(Stored data entries)
-- ==== Sys2Proof/Machine/Ops.lean ====
section
/-! DEFINITION. How a member ends: it retires (R128, R237), it takes its exception (R240), it stalls, or it waits for a leased access;
the return from an exception (R241 to R243), the delivery of asynchronous causes (R244), and the flow of control. -/

namespace Sys2Proof.Machine

/-! ## Causes -/

/-- All causes with the codes of Table 9.1. -/
def allCauses : List Cause :=
  [.illegal, .absent, .illegalLine, .illegalConvoy, .vtypeIllegal, .ecall, .brk, .barRange, .fetchFault, .addrFault, .pageFault, .memProt,
   .leaseFault, .streamFault, .landingFault, .tmapFault, .tileInvalid, .fillFault, .spillFault, .memUe, .remoteNak, .leaseRevoke]

/-- The cause of a code; none for a reserved code. -/
def causeOf (c : BitVec 16) : Option Cause := allCauses.find? fun x => x.code == c

/-- Member-level causes that honour SKIP: the member retires without being performed (Table 9.1, R241). -/
def Cause.skipsMember : Cause → Bool
  | .illegal | .absent | .vtypeIllegal | .ecall | .brk => true
  | _ => false

/-- Element-level causes that honour SKIP (Table 9.1). -/
def Cause.skipsElements : Cause → Bool
  | .addrFault | .pageFault | .memProt | .leaseFault | .memUe => true
  | _ => false

/-- Whether a skip-mode resume names an element of its group (R241). -/
def Skip.names (k : Skip) (e : Nat) : Bool := e / 16 == k.elem / 16 && k.mask.getLsbD (e % 16)

/-- Whether the resumed member completes an element without access; a scalar member is its element 0 (R236, R241). -/
def Thread.skips (t : Thread) (e : Nat) : Bool := match t.skip with
  | some k => k.cause.skipsElements && k.names e
  | none => false

/-! ## Retirement -/

/-- A member whose trap leaves what lies below `vstart` (R237, R238): one of the vector, matrix and engine majors. -/
def Thread.partWise (t : Thread) : Bool := decide (0x40 ≤ majorOf t.ir)

/-- The thread after its member retires: `vstart` is 0 (R237), but an instruction of a handler leaves the resumption point that its `eret`
takes (R241, Table 9.4); a skip is used up, and the next member, or the PC after the convoy, is next. -/
def Thread.retire (t : Thread) : Thread :=
  let t := { t with vdone := 0, vstart := if t.inh then t.vstart else 0, skip := none, stall := .none, held := [], walked := [], checked := none, resumed := false }
  if t.member + 1 < t.convoyLen then { t with member := t.member + 1 } else { t with pc := t.nextPc, member := 0, convoyLen := 1 }

/-- Retire the member of the thread in hand; the rest of its convoy follows at once (R128). -/
def State.retire (s : State) : State :=
  { s with turn := if s.t.member + 1 < s.t.convoyLen then .slot s.cur else .arbiter, t := s.t.retire
           asks := dropAsks (· == Asker.member s.t.uid) s.asks }

/-! ## Taking an exception (R240) -/

/-- The trap CSRs as an entry sets them. A member that had done nothing since it was issued keeps the resumption point that it was issued with. -/
def Thread.trapCsrs (t : Thread) (r : TrapRec) (async : Bool) : Thread :=
  { t with xcause := (if async then 0x8000000000000000 else 0) ||| r.cause.code.setWidth 64, xepc := t.pc, xconvoy := word t.member,
           xelem := r.xelem, xaddr := r.xaddr, xmask := r.xmask, vstart := r.vstart.getD (if t.partWise then t.vstart else 0) }

/-- The thread at its handler. -/
def Thread.enter (t : Thread) : Thread :=
  { t with vdone := 0, psup := t.sup, sup := true, inh := true, skipBit := false, pc := t.xvec, member := 0, convoyLen := 1,
           lineBuf := none, skip := none, resumed := false, stall := .none, held := [], walked := [], checked := none }

/-- Take a trap in the thread in hand: the CSRs are set, its queued tile entries are discarded (R144), and control passes to `xvec`;
with INH = 1 or `xvec` = 0 the task ends with the cause instead (R94, R240). -/
def State.trap (s : State) (r : TrapRec) (async : Bool) : State :=
  let tid := s.cur
  let inh := s.t.inh
  let s := ((s.modT fun t => t.trapCsrs r async).dropEntries tid).count s.t.part 38 1
  let s := { s with turn := .arbiter, asks := dropAsks (· == Asker.member s.t.uid) s.asks }
  if inh || s.t.xvec == 0 then s.endTask (some r.cause.code) else s.modT Thread.enter

/-- A blocked eviction that its own SPILL_FAULT reports holds the member of a thread (R164). -/
def Thread.spillStuck (t : Thread) : Bool := (t.pend.any fun a => a.cause == .spillFault) && match t.stall with
  | .granules | .spill _ _ => true
  | _ => false

/-- Whether a thread can take a pending asynchronous cause where it stands: not inside a handler (R244), not before a member that an `eret` resumed has
performed anything (R241, R242) but for a blocked spill that holds it, not with part of its convoy
done and more of it ready, not at a barrier, nor in an instruction that a pending cause itself ends (R337, R342, R343). -/
def Thread.canDeliver (t : Thread) : Bool :=
  !t.inh && !t.pend.isEmpty && ((!t.resumed && t.skip.isNone) || t.spillStuck) && (match t.stall with
    | .none => t.member == 0
    | .wait _ _ _ _ | .sleep _ | .bar _ | .halt | .lease | .links _ | .gang | .vectorRestore | .gather _ => false
    | _ => true)

/-- An entry of a slot that is EXECUTING or DONE runs on before an asynchronous cause or a pre-emption takes effect (R244, R249), and one
that is FAULTED traps first (R245). -/
def State.entryRuns (s : State) (tid : Nat) : Bool :=
  (s.getCore (tid / 4)).tileq.any fun e => e.tid == tid && (e.st == .executing || e.st == .done || e.st == .faulted)

/-- The pending cause with the lowest code (R244). -/
def firstAsync : List Async → Option Async
  | [] => none
  | a :: rest => match firstAsync rest with
    | none => some a
    | some b => if b.cause.code < a.cause.code then some b else some a

/-- Deliver one pending asynchronous cause to the thread in hand; MEM_UE is counted (R247). -/
def State.deliver (s : State) : State :=
  match firstAsync s.t.pend with
  | none => s
  | some a =>
    let s := s.modT fun t => { t with pend := t.pend.filter fun b => b.cause != a.cause }
    let s := if a.cause == .memUe then s.count s.t.part 39 1 else s
    s.trap { cause := a.cause, xaddr := a.xaddr, xelem := a.xelem, xmask := 0, vstart := some s.t.vstart } true

/-! ## Stalls and leased accesses -/

/-- A wait that only something else can end: a member that waits so has no elements to perform, and a resumption has issued it (R242). -/
def Stall.openEnded : Stall → Bool
  | .wait _ _ _ _ | .sleep _ | .bar _ | .capp _ _ _ _ _ _ | .qpop _ _ _ | .mwait _ | .msendWindow _ => true
  | _ => false

/-- Hold the member of the thread in hand; a dirty victim that its allocation needs begins its spill (R158), and a line of code that it needs is wanted
(R123). -/
def State.stallOn (s : State) (x : Stall) : State :=
  let s := { (s.modT fun t => { t with stall := x, resumed := t.resumed && !x.openEnded }) with turn := .arbiter }
  match x with
  | .code n => s.wantCode s.core n
  | .spill c r =>
    s.modSets s.core fun l => l.map fun y => if y.ctx == c && y.reg == r && y.blocked.isNone then { y with spilling := true } else y
  | _ => s

/-- The member of the thread in hand sends one leased request and waits for its answer (R52). -/
def State.leaseOn (s : State) (part : Nat) (req : LeaseReq) : State := (s.ask (.member s.t.uid) part req).stallOn .lease

/-- The thread in hand needs a line that has been requested ahead (R123, R199). -/
def State.joined (s : State) (tag : Nat) : State :=
  let join := fun (a : Ask) => match a.who with
    | .line h => if a.tag = tag then { a with who := .line { h with wants := s.t.uid :: h.wants } } else a
    | _ => a
  { s with asks := s.asks.map join }

/-- It waits for the line. -/
def State.joinOn (s : State) (tag : Nat) : State := (s.joined tag).stallOn .lease

/-- Miss slots of a core that walks of its hints take: one for each page (R185). -/
def State.missSlots (s : State) (core : Nat) : Nat :=
  ((s.getDie (dieOf core)).walks.filter fun w => w.hints.any fun h => h.tid / 4 == core).length

/-- Hold a member whose computation stalled: nothing of it is done, but a `vldx` that handed its indices to a
GXU, a tile instruction in the queue or between two steps of its walk, and one that waits for writes to be acknowledged, keep what they have done (R346). -/
def State.hold (s s' : State) (x : Stall) : State :=
  match x with
  | .gather _ | .tile | .walk | .links _ | .cflush _ _ => s'.stallOn x
  | _ => s.stallOn x

/-- Run a member: it retires as `done` says, traps with what it did before the fault kept, or waits. -/
def finishBy (done : State → State) (m : M Unit) (s : State) : State :=
  match m.exec s with
  | (.ok _, s') => done s'
  | (.error (.trap r), s') => s'.trap r false
  | (.error (.stall x), s') => s.hold s' x
  | (.error (.lease part req), _) => s.leaseOn part req
  | (.error (.leaseKept part req), s') => s'.leaseOn part req
  | (.error (.join tag), _) => s.joinOn tag

/-- Run a member that retires when it completes. -/
def finish (m : M Unit) (s : State) : State := finishBy State.retire m s

/-- Run a member that moves the thread itself when it completes. -/
def finishMoved (m : M Unit) (s : State) : State := finishBy id m s

/-- Run a step of the device that neither traps nor waits. -/
def runM (m : M Unit) (s : State) : State := (m.exec s).2

/-- Forget what an agent that has done its work asked. -/
def State.askDone (s : State) (who : Asker) : State := { s with asks := dropAsks (· == who) s.asks }

/-- Run a computation in the name of an agent of the device. -/
def runAs {α : Type} (who : Asker) (m : M α) (s : State) : Except Stop α × State :=
  let r := m.exec { s with agent := some who }
  (r.1, { r.2 with agent := none })

/-- Run a computation of an agent of the device with the thread in hand: it completes, or sends the next leased request that it needs with nothing else
of it done (R52), or goes on waiting for one or for writes that have to be acknowledged. -/
def engineRun (who : Asker) (m : M Unit) (s : State) : State :=
  if s.awaits who then s
  else
    match runAs who m s with
    | (.error (.lease part req), _) => s.ask who part req
    | (.error (.leaseKept part req), s') => s'.ask who part req
    | (.error (.stall (.links _)), s') => s'
    | (.error (.join _), _) => s
    | (_, s') => s'.askDone who

/-- A member that only changes its thread. -/
def State.plain (s : State) (f : Thread → Thread) : State := (s.modT f).retire

/-! ## Flow of control -/

/-- Continue at a target: the line is looked up again (R126). -/
def Thread.jump (t : Thread) (target : Word) : Thread := { t with nextPc := target, lineBuf := none }

/-- Where the handler returns to (R241 to R243): PSUP comes back, INH clears, a skip is set for the causes that honour it. -/
def Thread.eret (t : Thread) : Thread :=
  let skip : Option Skip :=
    if t.skipBit then
      match causeOf (t.xcause.extractLsb' 0 16) with
      | some c => if !t.xcause.getLsbD 63 && (c.skipsMember || c.skipsElements) then
          some { cause := c, elem := t.xelem.toNat, mask := t.xmask } else none
      | none => none
    else none
  { t with sup := t.psup, inh := false, skipBit := false, skip := skip, pc := t.xepc, member := (t.xconvoy.extractLsb' 0 2).toNat,
           convoyLen := 1, lineBuf := none, stall := .none, resumed := true }

/-- Blocked spills whose fault the returning thread received are tried again (R164). -/
def State.retrySpills (s : State) : State :=
  let uid := s.uidOf s.cur
  let part := s.t.part
  let ntf := s.t.ntf
  s.mapCores fun _ k => { k with sets := k.sets.map fun x => x.retried uid ntf part }

/-- The return from an exception. -/
def State.eret (s : State) : State := { ((s.retrySpills).modT Thread.eret) with turn := .arbiter }

end Sys2Proof.Machine
end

- **Problem to work on**
Where a line above includes "handler", copy that line.

- **Task response**
/-- The thread after its member retires: `vstart` is 0 (R237), but an instruction of a handler leaves the resumption point that its `eret`
/-- The thread at its handler. -/
/-- Whether a thread can take a pending asynchronous cause where it stands: not inside a handler (R244), not before a member that an `eret` resumed has
/-- Where the handler returns to (R241 to R243): PSUP comes back, INH clears, a skip is set for the causes that honour it. -/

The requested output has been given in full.